◆ Data to process:
⁂

-- ==== Sys2Proof/Laws/Memory.lean ====
section
/-! SUPPORT. The buffers: reading after a write, and the canonical form, which every memory
operation keeps. -/

namespace Sys2Proof.Machine

theorem Memory.read_write (m : Memory) (k : Nat) (b : Byte) (a : Nat) (lo : Nat)
    (h : Memory.wfFrom lo m = true) :
    Memory.read (Memory.write m k b) a = if a = k then b else Memory.read m a := by
  induction m generalizing lo with
  | nil =>
    by_cases hb : b = Config.unwrittenByte
    · by_cases ha : a = k <;> simp [Memory.write, Memory.read, hb, ha]
    · by_cases ha : a = k
      · simp [Memory.write, Memory.read, hb, ha]
      · simp [Memory.write, Memory.read, hb, ha, Ne.symm ha]
  | cons c m ih =>
    obtain ⟨x, y⟩ := c
    simp only [Memory.wfFrom, Bool.and_eq_true, decide_eq_true_eq, bne_iff_ne] at h
    obtain ⟨⟨-, hy⟩, hm⟩ := h
    have low : ∀ (m : Memory) (lo a : Nat), Memory.wfFrom lo m = true → a < lo →
        Memory.read m a = Config.unwrittenByte := by
      intro m
      induction m with
      | nil => intros; rfl
      | cons c m ih =>
        intro lo a h ha
        obtain ⟨x, y⟩ := c
        simp only [Memory.wfFrom, Bool.and_eq_true, decide_eq_true_eq] at h
        have hx : x ≠ a := by omega
        simpa [Memory.read, hx] using ih _ a h.2 (by omega)
    simp only [Memory.write]
    split
    · rename_i hk
      split
      · rename_i hb
        by_cases ha : a = k
        · subst ha
          have hx : x ≠ a := by omega
          simp [Memory.read, hx, hb, low m (x + 1) a hm (by omega)]
        · simp [ha]
      · by_cases ha : a = k
        · simp [Memory.read, ha]
        · simp [Memory.read, ha, Ne.symm ha]
    · split
      · rename_i hk
        subst hk
        split
        · rename_i hb
          by_cases ha : a = k
          · subst ha
            simp [hb, low m (a + 1) a hm (by omega)]
          · simp [Memory.read, ha, Ne.symm ha]
        · by_cases ha : a = k
          · simp [Memory.read, ha]
          · simp [Memory.read, ha, Ne.symm ha]
      · rename_i hk
        by_cases hx : x = a
        · subst hx
          simp [Memory.read, Ne.symm hk]
        · simp [Memory.read, hx, ih _ hm]

theorem Memory.read_write_same (m : Memory) (k : Nat) (b : Byte) (h : Memory.wf m = true) :
    Memory.read (Memory.write m k b) k = b := by
  simp [Memory.read_write m k b k 0 h]

theorem Memory.read_write_other (m : Memory) {k a : Nat} (b : Byte) (h : Memory.wf m = true)
    (ne : a ≠ k) : Memory.read (Memory.write m k b) a = Memory.read m a := by
  simp [Memory.read_write m k b a 0 h, ne]

theorem Memory.wfFrom_mono {m : Memory} {lo lo' : Nat} (h : Memory.wfFrom lo m = true)
    (hl : lo' ≤ lo) : Memory.wfFrom lo' m = true := by
  cases m with
  | nil => rfl
  | cons c m =>
    simp only [Memory.wfFrom, Bool.and_eq_true, decide_eq_true_eq] at h ⊢
    exact ⟨⟨by omega, h.1.2⟩, h.2⟩

theorem Memory.wfFrom_write (m : Memory) (k : Nat) (b : Byte) (lo : Nat) (hk : lo ≤ k)
    (h : Memory.wfFrom lo m = true) : Memory.wfFrom lo (Memory.write m k b) = true := by
  induction m generalizing lo with
  | nil => by_cases hb : b = Config.unwrittenByte <;> simp [Memory.write, Memory.wfFrom, hb, hk]
  | cons c m ih =>
    obtain ⟨x, y⟩ := c
    have h' := h
    simp only [Memory.wfFrom, Bool.and_eq_true, decide_eq_true_eq, bne_iff_ne] at h
    obtain ⟨⟨hx, hy⟩, hm⟩ := h
    simp only [Memory.write]
    split
    · rename_i hkx
      split
      · exact h'
      · rename_i hb
        simp only [Memory.wfFrom, Bool.and_eq_true, decide_eq_true_eq, bne_iff_ne]
        exact ⟨⟨hk, hb⟩, ⟨by omega, hy⟩, hm⟩
    · split
      · split
        · exact Memory.wfFrom_mono hm (by omega)
        · rename_i hkx hb
          subst hkx
          simp only [Memory.wfFrom, Bool.and_eq_true, decide_eq_true_eq, bne_iff_ne]
          exact ⟨⟨hx, hb⟩, hm⟩
      · simp only [Memory.wfFrom, Bool.and_eq_true, decide_eq_true_eq, bne_iff_ne]
        exact ⟨⟨hx, hy⟩, ih (x + 1) (by omega) hm⟩

theorem Memory.wf_nil : Memory.wf [] = true := rfl

/-- Every write of a byte keeps the canonical form. -/
theorem Memory.wf_write (m : Memory) (k : Nat) (b : Byte) (h : Memory.wf m = true) :
    Memory.wf (Memory.write m k b) = true :=
  Memory.wfFrom_write m k b 0 (Nat.zero_le k) h

/-- Every write of bytes keeps the canonical form. -/
theorem Memory.wf_writeBytes (m : Memory) (k : Nat) (bs : List Byte) (h : Memory.wf m = true) :
    Memory.wf (Memory.writeBytes m k bs) = true := by
  induction bs generalizing m k with
  | nil => exact h
  | cons b bs ih => exact ih _ _ (Memory.wf_write m k b h)

theorem Memory.wf_writeWord (m : Memory) (k : Nat) (v : Word) (h : Memory.wf m = true) :
    Memory.wf (Memory.writeWord m k v) = true :=
  Memory.wf_writeBytes m k _ h

/-- What a byte reads as after `MemWrite(buffer, k, bytes)`. -/
theorem Memory.read_writeBytes (m : Memory) (k : Nat) (bs : List Byte) (a : Nat)
    (h : Memory.wf m = true) :
    Memory.read (Memory.writeBytes m k bs) a
      = if k ≤ a ∧ a < k + bs.length then bs.getD (a - k) 0#8 else Memory.read m a := by
  induction bs generalizing m k with
  | nil =>
    rw [Memory.writeBytes, if_neg (by simp)]
  | cons b bs ih =>
    rw [Memory.writeBytes, ih _ _ (Memory.wf_write m k b h)]
    by_cases h1 : k + 1 ≤ a ∧ a < k + 1 + bs.length
    · have h2 : k ≤ a ∧ a < k + (b :: bs).length := by simp only [List.length_cons]; omega
      have h3 : a - k = (a - (k + 1)) + 1 := by omega
      rw [if_pos h1, if_pos h2, h3, List.getD_cons_succ]
    · rw [if_neg h1]
      by_cases h4 : a = k
      · subst h4
        have h2 : a ≤ a ∧ a < a + (b :: bs).length := by simp only [List.length_cons]; omega
        rw [if_pos h2, Memory.read_write_same m a b h]
        simp
      · have h2 : ¬ (k ≤ a ∧ a < k + (b :: bs).length) := by simp only [List.length_cons]; omega
        rw [if_neg h2, Memory.read_write_other m b h h4]

@[simp] theorem Memory.length_readBytes (m : Memory) (k n : Nat) :
    (Memory.readBytes m k n).length = n := by simp [Memory.readBytes]

@[simp] theorem Memory.getElem_readBytes (m : Memory) (k n i : Nat)
    (h : i < (Memory.readBytes m k n).length) :
    (Memory.readBytes m k n)[i] = Memory.read m (k + i) := by simp [Memory.readBytes]

theorem Memory.below_write (n : Nat) (m : Memory) (k : Nat) (b : Byte) (hk : k < n)
    (h : Memory.below n m = true) : Memory.below n (Memory.write m k b) = true := by
  induction m with
  | nil => by_cases hb : b = Config.unwrittenByte <;> simp [Memory.write, Memory.below, hb, hk]
  | cons c m ih =>
    obtain ⟨x, y⟩ := c
    simp only [Memory.below, List.all_cons, Bool.and_eq_true, decide_eq_true_eq] at h
    simp only [Memory.write]
    split
    · split <;> simp [Memory.below, hk, h.1, h.2]
    · split
      · split <;> simp [Memory.below, hk] <;> simpa [Memory.below] using h.2
      · simp only [Memory.below, List.all_cons, Bool.and_eq_true, decide_eq_true_eq]
        exact ⟨h.1, ih h.2⟩

/-- A write of bytes inside a buffer of n bytes keeps every listed offset inside it. -/
theorem Memory.below_writeBytes (n : Nat) (m : Memory) (k : Nat) (bs : List Byte)
    (hk : k + bs.length ≤ n) (h : Memory.below n m = true) :
    Memory.below n (Memory.writeBytes m k bs) = true := by
  induction bs generalizing m k with
  | nil => exact h
  | cons b bs ih =>
    simp only [List.length_cons] at hk
    exact ih _ _ (by omega) (Memory.below_write n m k b (by omega) h)

end Sys2Proof.Machine
end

⁂

◆ Task objective: Which lines above run from the one containing "decide_eq_true_eq] at h ⊢" to the one containing "(h : Memory.wfFrom lo m = true) : Memory.wfFrom"? Give them again exactly, both ends included.

◆ Response box:
    simp only [Memory.wfFrom, Bool.and_eq_true, decide_eq_true_eq] at h ⊢
    exact ⟨⟨by omega, h.1.2⟩, h.2⟩

theorem Memory.wfFrom_write (m : Memory) (k : Nat) (b : Byte) (lo : Nat) (hk : lo ≤ k)
    (h : Memory.wfFrom lo m = true) : Memory.wfFrom lo (Memory.write m k b) = true := by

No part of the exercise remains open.